◆ Working data
-- ==== Sys2Proof/Syntax.lean ====
section
/-! DEFINITION. The instructions, one constructor per mnemonic of spec/opcode_table.json. Bits of the word that an
instruction ignores stay in its constructor, so that a word can be read back from it (log entry 30). -/

namespace Sys2Proof

/-- The right operand of a mask op that is not a shift (30 R89, K = 0..5): a register, the constant-1 register, or the
register built from R5's nibbles. -/
inductive Operand where
  | reg (k : RegName) | one | r5
deriving DecidableEq, Repr

/-- The instruction set (30 R82; 41 to 45). -/
inductive Instr where
  /-- NOP-OOR: a word above 0x1FFF (41 R133). -/
  | nopOor (w : RomWord)
  /-- BR0: branch in page if COND = 0 (42 R150). -/
  | br0 (a : BitVec 10)
  /-- BR1: branch in page if COND = 1 (42 R151). -/
  | br1 (a : BitVec 10)
  /-- CALL (42 R152). -/
  | call (a : BitVec 11)
  /-- YTOA: A ← Y[RAB] (43 R161). -/
  | ytoa (aux : BitVec 4)
  /-- RABI n: RAB ← n; op[7] is ignored (43 R162). -/
  | rabi (op7 : BitVec 1) (n : BitVec 3)
  /-- JMPR5: pc ← R5 (43 R163). -/
  | jmpR5 (aux : BitVec 4)
  /-- RET: pc ← Pop() (43 R164). -/
  | ret (aux : BitVec 4)
  /-- ATOX: X[RAB] ← A (43 R165). -/
  | atox (aux : BitVec 4)
  /-- XTOA: A ← X[RAB] (43 R166). -/
  | xtoa (aux : BitVec 4)
  /-- ATOY: Y[RAB] ← A (43 R167). -/
  | atoy (aux : BitVec 4)
  /-- DISP: latch the display and scan the keyboard (43 R168). -/
  | disp (aux : BitVec 4)
  /-- DEC: select base 10 (43 R169). -/
  | dec (aux : BitVec 4)
  /-- HEX: select base 16 (43 R170). -/
  | hex (aux : BitVec 4)
  /-- RABR5: RAB ← R5 & 7 (43 R171). -/
  | rabR5 (aux : BitVec 4)
  /-- MISC-RSV: a misc word whose code has no operation (43 R172). -/
  | miscRsv (aux code : BitVec 4)
  /-- SETF reg[12 + d].b (44 R181). -/
  | setf (r : RegName) (d b : BitVec 2)
  /-- CLRF reg[12 + d].b (44 R182). -/
  | clrf (r : RegName) (d b : BitVec 2)
  /-- TSTF reg[12 + d].b (44 R183). -/
  | tstf (r : RegName) (d b : BitVec 2)
  /-- TGLF reg[12 + d].b (44 R184). -/
  | tglf (r : RegName) (d b : BitVec 2)
  /-- NOP-M: a mask word whose M has no range; op[7:0] is ignored (45 R206). -/
  | nopM (m : BitVec 4) (rest : BitVec 8)
  /-- MASK-RSV: a reserved combination of K, L and N (45 R205). -/
  | maskRsv (m : BitVec 4) (j : RegName) (k : BitVec 3) (l : BitVec 2) (n : BitVec 1)
  /-- SHL Mm, j (45 R201). -/
  | shl (m : BitVec 4) (j : RegName)
  /-- SHR Mm, j (45 R202). -/
  | shr (m : BitVec 4) (j : RegName)
  /-- SHLN Mm, j (45 R203). -/
  | shln (m : BitVec 4) (j : RegName)
  /-- SHRN Mm, j (45 R204). -/
  | shrn (m : BitVec 4) (j : RegName)
  /-- ADDJ Mm, j, k (45 R193). -/
  | addj (m : BitVec 4) (j : RegName) (k : Operand)
  /-- SUBJ Mm, j, k (45 R196). -/
  | subj (m : BitVec 4) (j : RegName) (k : Operand)
  /-- ADDK Mm, j, k: the right operand is a register (45 R194). -/
  | addk (m : BitVec 4) (j k : RegName)
  /-- SUBK Mm, j, k: the right operand is a register (45 R197). -/
  | subk (m : BitVec 4) (j k : RegName)
  /-- ADDN Mm, j, k (45 R195). -/
  | addn (m : BitVec 4) (j : RegName) (k : Operand)
  /-- SUBN Mm, j, k (45 R198). -/
  | subn (m : BitVec 4) (j : RegName) (k : Operand)
  /-- EXCH Mm, j, k: both operands are registers (45 R199). -/
  | exch (m : BitVec 4) (j k : RegName)
  /-- STOR Mm, j, k (45 R200). -/
  | stor (m : BitVec 4) (j : RegName) (k : Operand)
deriving DecidableEq, Repr

end Sys2Proof
end

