/-- RABI, misc code 1 with op[7] ignored, loads op[6:4] into RAB, and RABR5, misc code 0xA, the low three bits of R5;
nothing else changes (43 R162, R171). The misc codes, and RABI as a whole, are the spec's own (log entry
7). -/
def Obligations.RabLoadsComplete : Prop :=
  ∀ (s : State) (op7 : BitVec 1) (n : BitVec 3) (aux : BitVec 4),
    (s.cfg.miscMap = defaultMiscMap →
      decode s.cfg (BitVec.ofNat 16 (0x0E01 + op7.toNat * 128 + n.toNat * 16)) = .rabi op7 n ∧
      decode s.cfg (BitVec.ofNat 16 (0x0E0A + aux.toNat * 16)) = .rabR5 aux) ∧
    exec (.rabi op7 n) s = .next { s with rab := n } ∧
    exec (.rabR5 aux) s = .next { s with rab := BitVec.ofNat 3 (s.r5.toNat % 8) }

/-- DEC, misc code 8, clears is_hex and HEX, misc code 9, sets it; nothing else changes (43 R169, R170). The base of
every add and subtract is then 16 with HEX, and with DEC 10 unless the range starts at 13 or above (40 R100). The misc
codes are the spec's own decisions (log entry 7). -/
def Obligations.BaseSelectsComplete : Prop :=
  ∀ (s : State) (aux : BitVec 4),
    (s.cfg.miscMap = defaultMiscMap →
      decode s.cfg (BitVec.ofNat 16 (0x0E08 + aux.toNat * 16)) = .dec aux ∧
      decode s.cfg (BitVec.ofNat 16 (0x0E09 + aux.toNat * 16)) = .hex aux) ∧
    exec (.dec aux) s = .next { s with isHex := false } ∧ exec (.hex aux) s = .next { s with isHex := true } ∧
    ∀ rg, State.base { s with isHex := true } rg = 16 ∧
      State.base { s with isHex := false } rg = if 13 ≤ rg.lo.val then 16 else 10

/-- DISP, misc code 7, costs 32 cycles; it latches A and B, marks the display valid, and with a key pressed loads
its code into R5 and sets COND; it never clears key_pressed and changes nothing else (43 R168). The misc code,
KEY_CODE, that aux is ignored, the 16 digits latched and display_valid are the spec's own decisions (log entries 7,
9, 19 and 22). -/
def Obligations.DisplayLatchAndKeyScanComplete : Prop :=
  ∀ (s : State) (aux : BitVec 4),
    (s.cfg.miscMap = defaultMiscMap → decode s.cfg (BitVec.ofNat 16 (0x0E07 + aux.toNat * 16)) = .disp aux) ∧
    cost (BitVec.ofNat 16 (0x0E07 + aux.toNat * 16)) = 32 ∧
    (s.keyPressed = false → exec (.disp aux) s = .next { s with dA := s.a, dB := s.b, displayValid := true }) ∧
    (s.keyPressed = true → exec (.disp aux) s = .next { s with
      dA := s.a, dB := s.b, displayValid := true, cond := true
      r5 := (s.cfg.keyCode.get s.keyRow).get s.keyCol })
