/-- A refresh reads the range only, so a register spliced with `new` on it refreshes as `new` does. -/
theorem refreshValue_splice (new old : Reg) (h : rg.lo ≤ rg.hi) :
    refreshValue (Reg.splice rg new old) rg = refreshValue new rg := by
  have hlo : (Reg.splice rg new old).digit rg.lo.val = new.digit rg.lo.val := by
    rw [Reg.digit_splice _ _ _ rg.lo.isLt, if_pos ⟨le_rfl, h⟩]
  have hnext (hlt : rg.lo < rg.hi) : (Reg.splice rg new old).digit (rg.lo.val + 1) = new.digit (rg.lo.val + 1) := by
    have hlt' : rg.lo.val < rg.hi.val := hlt
    rw [Reg.digit_splice _ _ _ (by omega), if_pos (by omega)]
  rw [refreshValue, refreshValue, hlo]
  by_cases hlt : rg.lo < rg.hi
  · rw [if_pos hlt, if_pos hlt, hnext hlt]
  · rw [if_neg hlt, if_neg hlt]

theorem opExchange_effect (l r : RegName) (h : rg.lo ≤ rg.hi) : ExchangeEffect l r rg s (opExchange l r rg s) := by
  refine ⟨fun i hi => ?_, fun i hi => ?_, fun q => opExchange_reg_other s rg, opExchange_cond s rg l r,
    r5From_of_eq ?_, opExchange_keeps s rg l r⟩
  · rw [opExchange_reg_left, Reg.digit_splice _ _ _ hi]
  · rw [opExchange_reg_right, Reg.digit_splice _ _ _ hi]
  · rw [opExchange_r5, opExchange_reg_right, refreshValue_splice rg _ _ h]

end primitives

/-! ### What each instruction runs on its range -/

section equations

variable {s : State} {m : BitVec 4} {rg : DigitRange} (hrg : s.cfg.range m = some rg) (j : RegName)

include hrg

theorem exec_addj (k : Operand) : exec (.addj m j k) s = .next (opAdd (some j) (s.reg j) (rightOperand s k rg) rg s) :=
  onRange_some s hrg fun rg s => opAdd (some j) (s.reg j) (rightOperand s k rg) rg s

theorem exec_addk (k : RegName) : exec (.addk m j k) s = .next (opAdd (some k) (s.reg j) (s.reg k) rg s) :=
  onRange_some s hrg fun rg s => opAdd (some k) (s.reg j) (s.reg k) rg s

theorem exec_addn (k : Operand) : exec (.addn m j k) s = .next (opAdd none (s.reg j) (rightOperand s k rg) rg s) :=
  onRange_some s hrg fun rg s => opAdd none (s.reg j) (rightOperand s k rg) rg s

theorem exec_subj (k : Operand) : exec (.subj m j k) s = .next (opSub (some j) (s.reg j) (rightOperand s k rg) rg s) :=
  onRange_some s hrg fun rg s => opSub (some j) (s.reg j) (rightOperand s k rg) rg s

theorem exec_subk (k : RegName) : exec (.subk m j k) s = .next (opSub (some k) (s.reg j) (s.reg k) rg s) :=
  onRange_some s hrg fun rg s => opSub (some k) (s.reg j) (s.reg k) rg s

theorem exec_subn (k : Operand) : exec (.subn m j k) s = .next (opSub none (s.reg j) (rightOperand s k rg) rg s) :=
  onRange_some s hrg fun rg s => opSub none (s.reg j) (rightOperand s k rg) rg s

theorem exec_exch (k : RegName) : exec (.exch m j k) s = .next (opExchange j k rg s) :=
  onRange_some s hrg fun rg s => opExchange j k rg s

theorem exec_stor (k : Operand) : exec (.stor m j k) s = .next (opStore j (rightOperand s k rg) rg s) :=
  onRange_some s hrg fun rg s => opStore j (rightOperand s k rg) rg s

theorem exec_shl : exec (.shl m j) s = .next (opShiftLeft (some j) (s.reg j) rg s) :=
  onRange_some s hrg fun rg s => opShiftLeft (some j) (s.reg j) rg s

theorem exec_shln : exec (.shln m j) s = .next (opShiftLeft none (s.reg j) rg s) :=
  onRange_some s hrg fun rg s => opShiftLeft none (s.reg j) rg s

theorem exec_shr : exec (.shr m j) s = .next (opShiftRight (some j) (s.reg j) rg s) :=
  onRange_some s hrg fun rg s => opShiftRight (some j) (s.reg j) rg s

theorem exec_shrn : exec (.shrn m j) s = .next (opShiftRight none (s.reg j) rg s) :=
  onRange_some s hrg fun rg s => opShiftRight none (s.reg j) rg s

end equations

/-! ### The instructions -/

/-- Settles O40, from the grid's words and the effect of Add. -/
theorem addFamilyCompletes : Obligations.AddFamilyCompletes := by
  intro s m rg j hclass hrg word
  have hword := fun l n => decode_operandWord_ofNat hclass hrg j l n rfl
  exact ⟨hword 0 0, fun k => hword 1 0 (.reg k), hword 2 0,
    fun k => ⟨_, exec_addj hrg j k, opAdd_effect s _ _ _ rg⟩,
    fun k => ⟨_, exec_addk hrg j k, opAdd_effect s _ _ _ rg⟩,
    fun k => ⟨_, exec_addn hrg j k, opAdd_effect s _ _ _ rg⟩⟩

/-- Settles O41, from the grid's words and the effect of Subtract. -/
theorem subtractFamilyCompletes : Obligations.SubtractFamilyCompletes := by
  intro s m rg j hclass hrg word
  have hword := fun l n => decode_operandWord_ofNat hclass hrg j l n rfl
  exact ⟨hword 0 1, fun k => hword 1 1 (.reg k), hword 2 1,
    fun k => ⟨_, exec_subj hrg j k, opSub_effect s _ _ _ rg⟩,
    fun k => ⟨_, exec_subk hrg j k, opSub_effect s _ _ _ rg⟩,
    fun k => ⟨_, exec_subn hrg j k, opSub_effect s _ _ _ rg⟩⟩

/-- Settles O42, from the grid's word and the effect of Exchange. -/
theorem exchangeCompletes : Obligations.ExchangeCompletes := by
  intro s m rg j k hclass hrg hle word
  exact ⟨decode_operandWord_ofNat hclass hrg j 3 0 rfl (.reg k), _, exec_exch hrg j k,
    opExchange_effect s rg j k hle⟩

/-- Settles O43, from the grid's word and the effect of Store. -/
theorem storeCompletes : Obligations.StoreCompletes := by
  intro s m rg j k hclass hrg word
  exact ⟨decode_operandWord_ofNat hclass hrg j 3 1 rfl k, _, exec_stor hrg j k,
    writeRefresh_effect s (some j) rg (rightOperand s k rg)⟩

/-- Settles O44, from the grid's words and the effect of ShiftLeft. -/
theorem leftShiftsComplete : Obligations.LeftShiftsComplete := by
  intro s m rg j hclass hrg word
  exact ⟨decode_shiftWord_ofNat hclass hrg j 0 0 rfl, decode_shiftWord_ofNat hclass hrg j 2 0 rfl,
    ⟨_, exec_shl hrg j, opShiftLeft_effect s _ rg _⟩, ⟨_, exec_shln hrg j, opShiftLeft_effect s _ rg _⟩⟩

/-- Settles O45, from the grid's words and the effect of ShiftRight. -/
theorem rightShiftsComplete : Obligations.RightShiftsComplete := by
  intro s m rg j hclass hrg word
  exact ⟨decode_shiftWord_ofNat hclass hrg j 0 1 rfl, decode_shiftWord_ofNat hclass hrg j 2 1 rfl,
    ⟨_, exec_shr hrg j, opShiftRight_effect s _ rg _⟩, ⟨_, exec_shrn hrg j, opShiftRight_effect s _ rg _⟩⟩

/-! ### A register minus itself (30 R95) -/

theorem subDigit_self (base : Nat) (x : Digit) : subDigit base x x false = (0, false) := by
  have hzero : (x.toNat : Int) - x.toNat - (false.toNat : Nat) = 0 := by simp
  rw [subDigit_spec, hzero]
  rfl

theorem carryInto_subDigit_self (base : Nat) (r : Reg) (lo n : Nat) : carryInto (subDigit base) r r lo n = false := by
  induction n with
  | zero => rfl
  | succ n ih => rw [carryInto_succ, ih, subDigit_self]

theorem rippleDigits_subDigit_self (base : Nat) (r : Reg) (rg : DigitRange) :
    rippleDigits (subDigit base) r r rg = Reg.zero := by
  refine Reg.ext_digit fun i hi => ?_
  rw [rippleDigits, Reg.digit_ofFn _ hi, Reg.digit_zero, carryInto_subDigit_self, subDigit_self, ite_self]

/-- Settles O49: the scratch of such a subtract is the zero register and no digit borrows. -/
theorem clearPseudoInstructionClears : Obligations.ClearPseudoInstructionClears := by
  intro s m rg j hrg
  have hwrites := opRipple_writes s (some j) (s.reg j) (s.reg j) rg (subDigit (s.base rg))
  rw [rippleDigits_subDigit_self] at hwrites
  obtain ⟨hother, hdest⟩ := hwrites
  refine ⟨rfl, _, exec_subj hrg j (.reg j), fun i hi => ?_,
    fun r hr => hother r fun h => hr (Option.some.inj h).symm, ?_, ?_, opRipple_keeps s _ _ _ rg _⟩
  · rw [← Reg.digit_zero i]
    exact hdest j rfl i hi
  · exact (opRipple_cond s _ (s.reg j) (s.reg j) rg _).trans (by rw [rippleOut, carryInto_subDigit_self, Bool.or_false])
  · refine (opRipple_r5 s _ (s.reg j) (s.reg j) rg _).trans ?_
    rw [rippleDigits_subDigit_self, refreshValue, Reg.digit_zero, Reg.digit_zero, ite_self]
    rfl

end Sys2Proof.Machine

/-! The integer laws of 40 R114 and R115. One digit of an add or a subtract is an equation between numbers; summed
with the weights of `rangeValue`, the equations telescope over the carries. -/

namespace Sys2Proof.Machine

/-! ### The value of a range -/

/-- The value reads the range's digits only. -/
theorem rangeValue_congr (B : Nat) {r t : Reg} {lo n : Nat} (h : ∀ i < n, r.digit (lo + i) = t.digit (lo + i)) :
    rangeValue B r lo n = rangeValue B t lo n := by
  induction n with
  | zero => rfl
  | succ n ih => rw [rangeValue, rangeValue, ih fun i hi => h i (by omega), h n (by omega)]

theorem rangeValue_lt {B : Nat} {r : Reg} {lo n : Nat} (h : ∀ i < n, (r.digit (lo + i)).toNat < B) :
    rangeValue B r lo n < B ^ n := by
  induction n with
  | zero => exact Nat.one_pos
  | succ n ih =>
    have hlow : rangeValue B r lo n < B ^ n := ih fun i hi => h i (by omega)
    have hdigit : (r.digit (lo + n)).toNat + 1 ≤ B := h n (by omega)
    calc rangeValue B r lo n + (r.digit (lo + n)).toNat * B ^ n
        < ((r.digit (lo + n)).toNat + 1) * B ^ n := by rw [Nat.add_mul]; omega
      _ ≤ B * B ^ n := Nat.mul_le_mul_right _ hdigit
      _ = B ^ (n + 1) := (Nat.pow_succ' ..).symm

theorem ValidDigits.digit_lt {B : Nat} {r : Reg} {rg : DigitRange} (h : ValidDigits B r rg) {i : Nat}
    (hi : i < rangeLength rg) : (r.digit (rg.lo.val + i)).toNat < B := by
  have hhi := rg.hi.isLt
  rw [rangeLength] at hi
  exact h _ (by omega) (by omega) (by omega)

/-! ### One digit -/

/-- A digit of an add on valid digits: the digit and the weighted carry out make up the sum. -/
theorem addDigit_valid {B : Nat} (hB : B ≤ 16) {x y : Digit} (hx : x.toNat < B) (hy : y.toNat < B) (carry : Bool) :
    (addDigit B x y carry).1.toNat + (addDigit B x y carry).2.toNat * B = x.toNat + y.toNat + carry.toNat ∧
      (addDigit B x y carry).1.toNat < B := by
  have hcarry := carry.toNat_le
  rcases addDigit_cases hB x y carry with ⟨hs, hout, hdigit⟩ | ⟨hs, hout, hdigit⟩ <;> rw [hdigit, hout]
  · rw [Bool.toNat_true]
    omega
  · rw [Bool.toNat_false]
    omega

/-- A digit of a subtract on valid digits: the digit is the difference and the weighted borrow. -/
theorem subDigit_valid {B : Nat} (hB : B ≤ 16) {x y : Digit} (hx : x.toNat < B) (hy : y.toNat < B) (borrow : Bool) :
    (subDigit B x y borrow).1.toNat + y.toNat + borrow.toNat = x.toNat + (subDigit B x y borrow).2.toNat * B ∧
      (subDigit B x y borrow).1.toNat < B := by
  have hborrow := borrow.toNat_le
  rcases subDigit_cases B x y borrow with ⟨hs, hout, hdigit⟩ | ⟨hs, hout, hdigit⟩ <;> rw [hout]
  · rw [Bool.toNat_true]
    omega
  · rw [Bool.toNat_false]
    omega

/-- Subtracting what was added to a valid digit gives the digit back, and borrows where the add carried. -/
theorem subDigit_addDigit {B : Nat} (hB : B ≤ 16) {x y : Digit} (hx : x.toNat < B) (hy : y.toNat < B) (carry : Bool) :
    subDigit B (addDigit B x y carry).1 y carry = (x, (addDigit B x y carry).2) := by
  obtain ⟨hadd, hlt⟩ := addDigit_valid hB hx hy carry
  obtain ⟨hsub, hlt'⟩ := subDigit_valid hB hlt hy carry
  refine Prod.ext ?_ ?_
  · refine BitVec.eq_of_toNat_eq ?_
    revert hadd hsub
    cases (addDigit B x y carry).2 <;> cases (subDigit B (addDigit B x y carry).1 y carry).2 <;>
      simp only [Bool.toNat_true, Bool.toNat_false] <;> omega
  · revert hadd hsub
    cases (addDigit B x y carry).2 <;> cases (subDigit B (addDigit B x y carry).1 y carry).2 <;> simp <;> omega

◆ What you have to do
Look above for the line with "(43 R170). -/" and the line with "(45 R198). -/". Write out those two lines and all the lines between them, exactly, and no others.

◆ Result below
  /-- HEX: select base 16 (43 R170). -/
  | hex (aux : BitVec 4)
  /-- RABR5: RAB ← R5 & 7 (43 R171). -/
  | rabR5 (aux : BitVec 4)
  /-- MISC-RSV: a misc word whose code has no operation (43 R172). -/
  | miscRsv (aux code : BitVec 4)
  /-- SETF reg[12 + d].b (44 R181). -/
  | setf (r : RegName) (d b : BitVec 2)
  /-- CLRF reg[12 + d].b (44 R182). -/
  | clrf (r : RegName) (d b : BitVec 2)
  /-- TSTF reg[12 + d].b (44 R183). -/
  | tstf (r : RegName) (d b : BitVec 2)
  /-- TGLF reg[12 + d].b (44 R184). -/
  | tglf (r : RegName) (d b : BitVec 2)
  /-- NOP-M: a mask word whose M has no range; op[7:0] is ignored (45 R206). -/
  | nopM (m : BitVec 4) (rest : BitVec 8)
  /-- MASK-RSV: a reserved combination of K, L and N (45 R205). -/
  | maskRsv (m : BitVec 4) (j : RegName) (k : BitVec 3) (l : BitVec 2) (n : BitVec 1)
  /-- SHL Mm, j (45 R201). -/
  | shl (m : BitVec 4) (j : RegName)
  /-- SHR Mm, j (45 R202). -/
  | shr (m : BitVec 4) (j : RegName)
  /-- SHLN Mm, j (45 R203). -/
  | shln (m : BitVec 4) (j : RegName)
  /-- SHRN Mm, j (45 R204). -/
  | shrn (m : BitVec 4) (j : RegName)
  /-- ADDJ Mm, j, k (45 R193). -/
  | addj (m : BitVec 4) (j : RegName) (k : Operand)
  /-- SUBJ Mm, j, k (45 R196). -/
  | subj (m : BitVec 4) (j : RegName) (k : Operand)
  /-- ADDK Mm, j, k: the right operand is a register (45 R194). -/
  | addk (m : BitVec 4) (j k : RegName)
  /-- SUBK Mm, j, k: the right operand is a register (45 R197). -/
  | subk (m : BitVec 4) (j k : RegName)
  /-- ADDN Mm, j, k (45 R195). -/
  | addn (m : BitVec 4) (j : RegName) (k : Operand)
  /-- SUBN Mm, j, k (45 R198). -/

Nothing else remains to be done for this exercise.